Sage employee arrested at Heathrow over data leak

Arrest follows warning last weekend over breach of personal data of employees at 280 clients in the UK

An employee of accounting software company Sage has been arrested at Heathrow airport in connection with the leak of personal details of staff working at 280 UK businesses.

The arrest was confirmed by City of London Police this morning, which said that the suspect, a 32-year-old woman, has been bailed.

The news comes less than a week after the company, the UK's largest independent software vendor with some six million customers worldwide, issued a warning.

The brief warning, released over the weekend, stated: "We believe there has been some unauthorised access using an internal login to the data of a small number of our UK customers so we are working closely with the authorities to investigate the situation."

The statement did not reveal much more than that, however, although security specialists were quick to criticise the company over its security measures.

Thomas Fischer, threat researcher and global security advocate at Digital Guardian, laid the blame squarely at Sage's door, and suggested that the company's security was inadequate.

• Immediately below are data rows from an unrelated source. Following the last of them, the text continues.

-- ==== Sys2Proof/Machine/Telemetry.lean ====
section
/-! DEFINITION. TELEMETRY_READ and the CPER records that it returns (R337, R338, R405). -/

namespace Sys2Proof.Machine

/-- One of the eight signed bits of a step as a byte. -/
def stepByte (v : Int) : Byte := BitVec.ofInt 8 v

/-- ErrorSeverity of a class (R405). -/
def cperSeverity : Cls → Nat
  | .note => 3
  | .corrected => 2
  | .degraded => 0
  | .uncorrected => 0
  | .fatal => 1

/-- The 328 bytes of a CPER record with its embedded fault record as a portal sees it (Table 12.9; the places within the header and the section descriptor are those of UEFI, PRESUMED). -/
def cperBytes (s : State) (c : Cper) (fault : Rec) : List Byte :=
  [0x43, 0x50, 0x45, 0x52] ++ leBytes 2 0x0101 ++ leBytes 4 0xFFFFFFFF ++ leBytes 2 1 ++ leBytes 4 c.severity ++ leBytes 4 3 ++ leBytes 4 328 ++
    leBytes 8 (Config.utcStamp c.time) ++ (hashBytes s.power.deviceId).take 16 ++ List.replicate 16 0 ++
    [0x3A, 0x0C, 0x1E, 0x6B, 0x42, 0x9F, 0x7E, 0x4D, 0xB5, 0xA1, 0x2C, 0x8E, 0x03, 0xD4, 0x7F, 0x19] ++ List.replicate 16 0 ++
    leBytes 8 c.id ++ List.replicate 24 0 ++
    leBytes 4 0xC8 ++ leBytes 4 128 ++ leBytes 2 0x0101 ++ [0, 0] ++ leBytes 4 1 ++
    [0x61, 0x8A, 0x5D, 0x2F, 0x37, 0x0C, 0x9B, 0x4E, 0xA4, 0xD2, 0x71, 0xB6, 0xE9, 0x5C, 0x08, 0x34] ++ List.replicate 16 0 ++ leBytes 4 c.severity ++
    [0x58, 0x41, 0x4E, 0x55, 0x4E, 0x45, 0x20, 0x53, 0x44, 0x43] ++ List.replicate 10 0 ++
    fault.bytes ++ leBytes 8 c.agent ++ leBytes 1 c.hcClass ++ leBytes 1 c.verdict ++ leBytes 2 c.unit.toNat ++ leBytes 2 c.pattern ++
    [stepByte c.vstep, stepByte c.fstep] ++ leBytes 8 c.step ++ wordBytes c.majority ++ wordBytes c.digest ++ List.replicate 24 0

/-- Traffic words of Table 6.13, which a confidential island hides (R338). -/
def trafficWord (w : Nat) : Bool := decide (w ≤ 19) || w == 33 || w == 34 || (decide (37 ≤ w) && decide (w ≤ 43)) || w == 46

/-- Words of kind C (Table 6.13). -/
def countWord (w : Nat) : Bool := !(decide (17 ≤ w) && decide (w ≤ 20)) && w != 24

/-- A counter word as a portal outside the island reads it (R338). -/
def coarseWord (conf : Bool) (w : Nat) (v : Word) : Word :=
  if conf && trafficWord w then 0
  else if countWord w then BitVec.ofNat 64 (v.toNat / 4096 * 4096)
  else v

/-- A portal reads a member's telemetry exact: its party, or one that a consent of scope TELEMETRY names (R338, R339). -/
def exactFor (s : State) (p h : Nat) (a : FAddr) : Bool :=
  s.isParty p h ||
    match s.isles.islands.get h with
    | none => false
    | some l => granted s { l with consent := l.consent.filter fun t => t.portals.getLsbD p } 2 a

/-- Members whose telemetry an entry asks for, with their identities: of an island, or of the fabric (R337). -/
def askedMembers (s : State) (h : Nat) (member : FAddr) : List (FAddr × Nat) :=
  let all := match s.isles.islands.get h with
    | none => if h = 0 then ((s.fab.roster.filter fun q => addrKind q.2.addr == 0 && q.2.addr != noAddr).map fun q => q.2.addr) else []
    | some l => l.members
  withIds s (if member = noAddr then all else all.filter fun a => a == member)

/-- The sample of a member that a portal is shown. -/
def shownSample (s : State) (p : Nat) (a : FAddr) (id : Nat) : Option (Nat × List Word) :=
  let r := s.roster id
  let h := islandOf s a
  if exactFor s p h a then r.sample
  else
    let conf := ((s.isles.islands.get h).map fun l => l.confidential).getD false
    r.coarse.map fun q => (q.1, (List.range 432).map fun i => coarseWord conf (i % 48) (q.2.getD i 0))

/-- The power share that a portal is shown, with its time. -/
def shownPower (s : State) (p : Nat) (a : FAddr) (id : Nat) : Option (Nat × Nat) :=
  let r := s.roster id
  if exactFor s p (islandOf s a) a then (if r.powerAt = 0 then none else some (r.powerAt, r.power))
  else r.powerCoarse.map fun q => (q.1, q.2 / 50 * 50)

/-- What a telemetry read answers: bytes, sample time, coarsened flag. -/
structure TelRead where
  /-- Data -/
  data : List Byte := []
  /-- Fabric time of the newest sample -/
  time : Nat := 0
  /-- Coarsened -/
  coarse : Bool := false
  deriving DecidableEq, Repr

/-- KIND 0: counters. -/
def readCounters (s : State) (p : Nat) (ms : List (FAddr × Nat)) (since : Nat) : TelRead :=
  ms.foldl (fun r m =>
    match shownSample s p m.1 m.2 with
    | none => r
    | some (t, ws) =>
      if t ≤ since then r
      else { data := r.data ++ leBytes 8 m.1.toNat ++ leBytes 8 t ++ ((List.range 432).flatMap fun i => wordBytes (ws.getD i 0))
             time := Nat.max r.time t, coarse := r.coarse || !exactFor s p (islandOf s m.1) m.1 }) {}

/-- KIND 2: power shares; the layout is a free value (log 9). -/
def readPower (s : State) (p : Nat) (ms : List (FAddr × Nat)) (since : Nat) : TelRead :=
  let qs := ms.filterMap fun m => (shownPower s p m.1 m.2).bind fun q => if q.1 ≤ since then none else some (m.1, q)
  { data := Config.exportForm 2 (qs.flatMap fun q => [q.1.toNat, q.2.1, q.2.2])
    time := qs.foldl (fun n q => Nat.max n q.2.1) 0
    coarse := qs.any fun q => !exactFor s p (islandOf s q.1) q.1 }

/-- KIND 1: shape, closed dimensions, dead links, lane counts, CALIB records and regime; the layout is a free value (log 9). -/
def readExport (s : State) (l : Island) : TelRead :=
  let g := l.region
  { data := Config.exportForm 1 (l.shape ++ ((List.range 4).map fun k => if g.closed s k then 1 else 0) ++ deadLinks s g ++
      (l.members.flatMap fun a => (List.range 16).map fun k => (s.mlink a k).lanes) ++
      ((withIds s l.members).flatMap fun m => (s.roster m.2).calib.flatMap fun q => [m.1.toNat, q.1, q.2.toNat]) ++ [if regimeB s then 1 else 0])
    time := s.now }

/-- KIND 4: CPER records above a RecordID, whole, as many as the buffer holds. -/
def readCper (s : State) (p h since room : Nat) : TelRead :=
  { data := ((s.integ.cper.filter fun c => decide (since < c.id) && (h == 0 || c.fault.island == h)).filterMap fun c =>
      (copyFor s p c.fault).map fun r => cperBytes s c r).foldl (fun d b => if d.length + b.length ≤ room then d ++ b else d) []
    time := s.now }

/-- The portal may not read this kind (R337). -/
def telemetryDenied (s : State) (p h kind : Nat) : Bool :=
  let role := (s.portal p).role
  if kind = 1 then !(role == .steward || s.isParty p h)
  else if kind = 4 ∧ h = 0 then !(role == .steward || role == .auditor)
  else h != 0 && strangeParty s p h

/-- The answer to a TELEMETRY_READ whose arguments hold; none where it names no island or member. -/
def telemetry (s : State) (p room : Nat) (args : List Byte) : Option TelRead :=
  let h := leAt args 0 2
  let kind := leAt args 2 1
  let member : FAddr := BitVec.ofNat 28 (leAt args 4 4)
  let since := leAt args 8 8
  let ms := askedMembers s h member
  match kind, s.isles.islands.get h with
  | 0, isl => if (h ≠ 0 ∧ isl.isNone) ∨ (member ≠ noAddr ∧ ms = []) then none else some (readCounters s p ms since)
  | 1, some l => some (readExport s l)
  | 2, some _ => if member ≠ noAddr ∧ ms = [] then none else some (readPower s p ms since)
  | 3, some l => some { data := (if leAt args 3 1 = 0 then islandRecord s h else setImage s false l.members).drop since, time := s.now }
  | 4, isl => if h ≠ 0 ∧ isl.isNone then none else some (readCper s p h since room)
  | _, _ => none

/-- TELEMETRY_READ: counters, export, power, image bytes or CPER records, as the role and R338 allow. -/
def execTelemetryRead (ring : Nat) (index : BitVec 32) (buf : List Byte) (s : State) : Ans :=
  .next (serve ring index 0x50 buf s fun g f args _ s =>
    let p := g.owner
    let kind := leAt args 2 1
    let src := leAt args 3 1
    if telemetryDenied s p (leAt args 0 2) kind then finish s ring f stDenied
    else if 4 < kind ∨ 1 < src ∨ (src = 1 ∧ kind ≠ 3) ∨ 2 ^ 28 ≤ leAt args 4 4 ∨ !zeroAt args 16 24 then finish s ring f stInvalid
    else if kind = 4 ∧ !s.hasIu then finish s ring f stUnsupported
    else
      let room := if f.entry.flags.getLsbD 0 then 65536 else Nat.min 65536 f.entry.length.toNat
      match telemetry s p room args with
      | none => finish s ring f stInvalid
      | some r =>
        let data := r.data.take room
        finish s ring f stOk (leBytes 4 data.length ++ leBytes 8 r.time ++ [if r.coarse then 1 else 0]) data)

end Sys2Proof.Machine
end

"It appears the Sage breach came from an insider. Insider threats are almost always preventable if the right people management processes and tools are in place," said Fischer.

He continued: "This is the case even if the employee is a so-called reluctant insider, meaning that, for example, an external party has compromised their account. Sage also claims that it is currently unsure how the data was compromised. Again, with the proper investments in IT security, this should be easily controllable and identifiable within a very short period of time."

The admission at Sage came just one week after Oracle admitted that Russian hackers had cracked its own security and had gone as far as placing malicious code on what it described as "legacy" retail systems software at its MICROS point-of-sale systems subsidiary.